Work item ::
Beginning with the line that holds "chg := .off, eod" in the data below, give again every line through the one that holds "none => none", exactly as written.

Stored data ::
-- ==== Sys2Proof/Machine/Text.lean ====
section
/-! DEFINITION. Response and notice lines as text (R5, R289-R291, R294, R306). -/

namespace Sys2Proof.Machine

def OK (fields : List (String × Val) := []) : Line := .ok fields
def ERR (code : Nat) (fields : List (String × Val) := []) : Line := .err code fields
def EVT (fields : List (String × Val)) : Line := .evt fields

/-- The text of an error code (R294, R306 and the entries of the verbs). -/
def errText (code : Nat) : String :=
  match code with
  | 100 => "unknown verb"
  | 101 => "value out of range"
  | 102 => "line too long"
  | 103 => "malformed number or unit"
  | 104 => "missing argument"
  | 105 => "unknown or duplicate argument"
  | 106 => "unbalanced quote"
  | 107 => "character not allowed"
  | 108 => "reserved code"
  | 109 => "key wrap check failed"
  | 110 => "header rejected"
  | 111 => "splint rejected"
  | 112 => "table check failed"
  | 113 => "piece out of sequence"
  | 201 => "privilege RUN required"
  | 202 => "privilege KEEP required"
  | 203 => "authentication failed"
  | 204 => "authentication backoff"
  | 205 => "no challenge outstanding"
  | 206 => "not allowed on this session"
  | 207 => "protection password wrong"
  | 208 => "protection locked out"
  | 209 => "protection unlock required"
  | 300 => "busy with another session"
  | 301 => "not allowed in state"
  | 302 => "other request pending"
  | 303 => "domain required"
  | 304 => "domain draining"
  | 305 => "image pending"
  | 306 => "tenant map not aligned"
  | 307 => "no image to settle"
  | 308 => "no pending image"
  | 309 => "geometry differs from image"
  | 310 => "tenant ranges overlap"
  | 311 => "map commit abandoned by takeover"
  | 312 => "key slot occupied"
  | 313 => "no header accepted"
  | 314 => "image incomplete"
  | 315 => "another image staging"
  | 316 => "provisioning not allowed"
  | 402 => "option sequence exhausted"
  | 403 => "granule too small for capacity"
  | 404 => "tenant map full"
  | 405 => "domain not enabled"
  | 406 => "aborted"
  | 407 => "absent on this member"
  | 408 => "no session free"
  | 409 => "key generation exhausted"
  | 410 => "session queue full"
  | 411 => "range entry not found"
  | 412 => "no restore report"
  | 413 => "owner key not set"
  | 501 => "no firmware"
  | 502 => "authentication secrets unreadable"
  | 503 => "key zeroize failed"
  | 504 => "key copy erase failed"
  | 505 => "image verification failed"
  | 506 => "flash operation failed"
  | 507 => "self-test failed"
  | _ => ""

/-! ## Values -/

def decText (n : Nat) : String := toString n

/-- One hexadecimal digit, upper case (R290). -/
def hexDigit (n : Nat) : Char := if n < 10 then Char.ofNat (48 + n) else Char.ofNat (55 + n)

/-- `k` hexadecimal digits of a number, most significant first. -/
def hexDigits : Nat → Nat → List Char
  | 0, _ => []
  | k + 1, v => hexDigits k (v / 16) ++ [hexDigit (v % 16)]

/-- An underscore every four digits from the right, when there are more than four (R5). -/
def underscore (l : List Char) : List Char :=
  ((l.reverse.zipIdx).flatMap (fun p => if p.2 ≠ 0 ∧ p.2 % 4 = 0 then ['_', p.1] else [p.1])).reverse

def hexText (digits n : Nat) : String := String.ofList (['0', 'x'] ++ underscore (hexDigits digits n))

/-- A signed number. -/
def intText (i : Int) : String := if i < 0 then "-" ++ decText i.natAbs else decText i.natAbs

/-- A size (R290): the largest suffix that divides it. -/
def sizeText (n : Nat) : String :=
  if n ≠ 0 ∧ n % 2 ^ 30 = 0 then decText (n / 2 ^ 30) ++ "G"
  else if n ≠ 0 ∧ n % 2 ^ 20 = 0 then decText (n / 2 ^ 20) ++ "M"
  else if n ≠ 0 ∧ n % 2 ^ 10 = 0 then decText (n / 2 ^ 10) ++ "K"
  else decText n

/-- A duration in nanoseconds, with the largest unit that divides it (R290). -/
def durText (ns : Nat) : String :=
  if ns % 3600000000000 = 0 then decText (ns / 3600000000000) ++ "h"
  else if ns % 60000000000 = 0 then decText (ns / 60000000000) ++ "min"
  else if ns % 1000000000 = 0 then decText (ns / 1000000000) ++ "s"
  else if ns % 1000000 = 0 then decText (ns / 1000000) ++ "ms"
  else if ns % 1000 = 0 then decText (ns / 1000) ++ "us"
  else decText ns ++ "ns"

def joinWith (sep : String) : List String → String
  | [] => ""
  | [a] => a
  | a :: t => a ++ sep ++ joinWith sep t

/-- A value in double quotes when it holds a space (R290). -/
def quoteText (s : String) : String :=
  if s.toList.any (fun c => c = ' ') then String.ofList ('"' :: s.toList ++ ['"']) else s

def Val.text : Val → String
  | .nat n => decText n
  | .int i => intText i
  | .tenths i => intText (i / 10) ++ "." ++ decText (i.natAbs % 10)
  | .hex d n => hexText d n
  | .kw s => quoteText s
  | .size n => sizeText n
  | .dur ns => durText ns
  | .csv l => joinWith "," (l.map decText)
  | .bytes l => hexText (2 * l.length) (beNat l)
  | .ranges l => joinWith "," (l.map (fun p => if p.1 = p.2 then decText p.1 else decText p.1 ++ "-" ++ decText p.2))

/-- Fields as `key=value`, each after a space; a field without a key is a bare word. -/
def fieldsText (l : List (String × Val)) : String :=
  l.foldl (fun acc p => acc ++ " " ++ (if p.1 = "" then p.2.text else p.1 ++ "=" ++ p.2.text)) ""

def Line.text : Line → String
  | .ok f => "+OK" ++ fieldsText f
  | .err c f => "-ERR " ++ decText c ++ " " ++ errText c ++ fieldsText f
  | .evt f => "*EVT" ++ fieldsText f

def Line.bytes (l : Line) : List Byte := ascii l.text

/-- The keyword of a Boolean value. -/
def boolVal (b : Bool) : Val := .kw (if b then "on" else "off")
/-- 1 or 0. -/
def flagVal (b : Bool) : Val := .nat (if b then 1 else 0)

/-- A two-digit decimal number. -/
def two (n : Nat) : String := if n < 10 then "0" ++ decText n else decText n

/-- A domain's name as verbs print it. -/
def domText (d : Dom) : String := "D" ++ two d.val

end Sys2Proof.Machine
end

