/-- A new save (R109, R111): what is dirty now, per tenant in save order. A full save takes in channels that wait for
one (R56). -/
def newSave (s : State) (planned : Bool) : State :=
  let full := s.aon.img = .none
  let s := if full then endWaiting s else s
  let s := { s with nand := { s.nand with dies := s.nand.dies.map (fun d => { d with failed := false }) } }
  let owed := ((saveOrder s).map (fun t => (t, dirtyOf s t))).filter (fun p => p.2 ≠ [])
  { s with map := { s.map with
      eRem := s.bat.eavail, eStale := false
      save := some
        { planned := planned, full := full, seq := topSeq s + 1, phase := .takeover, todo := owed, plaitNo := 0
          lastDie := none, open_ := [], done := [], stop := false, partial_ := false, skips := []
          owed := owed, eFix0 := s.map.eFix + mergeEnergy s, eG0 := s.map.eg, eStart := s.bat.loadJ, eTakeover := s.bat.loadJ
          eStream := s.bat.loadJ, ePipe := s.bat.loadJ, logCopy := none, logWritten := true } } }

/-- The pack takes over: the estimator notes the newest sample and the current from before the step, a REST window ends, the charger is
OFF (R109, R211, R222). -/
def assertBatsw (s : State) : State :=
  { s with pins := { s.pins with batsw := true }
           bat := { endRest s.bat with
                               chg := .off, eod := false
                               probe := match newest s.bat with
                                 | some x => some { before := x.cells, after := [], dI := bulkLoad s - chargeCurrent s.bat
                                                    z0 := s.bat.cells.map (·.z) }
                                 | none => none }
           aon := { s.aon with hwFloor := false }
           free := s.free + 1 }

/-- The start of a save (T7, T9, T10): READY falls, the domains take the SAVE column, continuity begins (R24). An
unplanned one enters at the cut, with ALERT_L low, and leaves the RCD's training modes; without host DCK Close runs on PLL_M; a planned
one enters at Switch (R88, R98, R100, R106, R107, R109). -/
def startSave (s : State) (planned : Bool) (cause : Cause) : State :=
  let s := flushSnoops (dropRimJob (stopArrays (dropRestore (abandonReload s))))
  let s := newSave s planned
  let s := assertBatsw s
  let s := { s with aon := { s.aon with hold := .save, cause := cause, cont := true, failedSave := false }
                    hp := { s.hp with phase := if planned then .switch_ else .burstDrain, training := [] }
                    pins := { pinsPort s.pins with alertHeld := !planned
                                                   qck := if s.hp.dckAbsent && !planned then .pllM else s.pins.qck } }
  applyModes s modesSave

Exercise output ::
                               chg := .off, eod := false
                               probe := match newest s.bat with
                                 | some x => some { before := x.cells, after := [], dI := bulkLoad s - chargeCurrent s.bat
                                                    z0 := s.bat.cells.map (·.z) }
                                 | none => none }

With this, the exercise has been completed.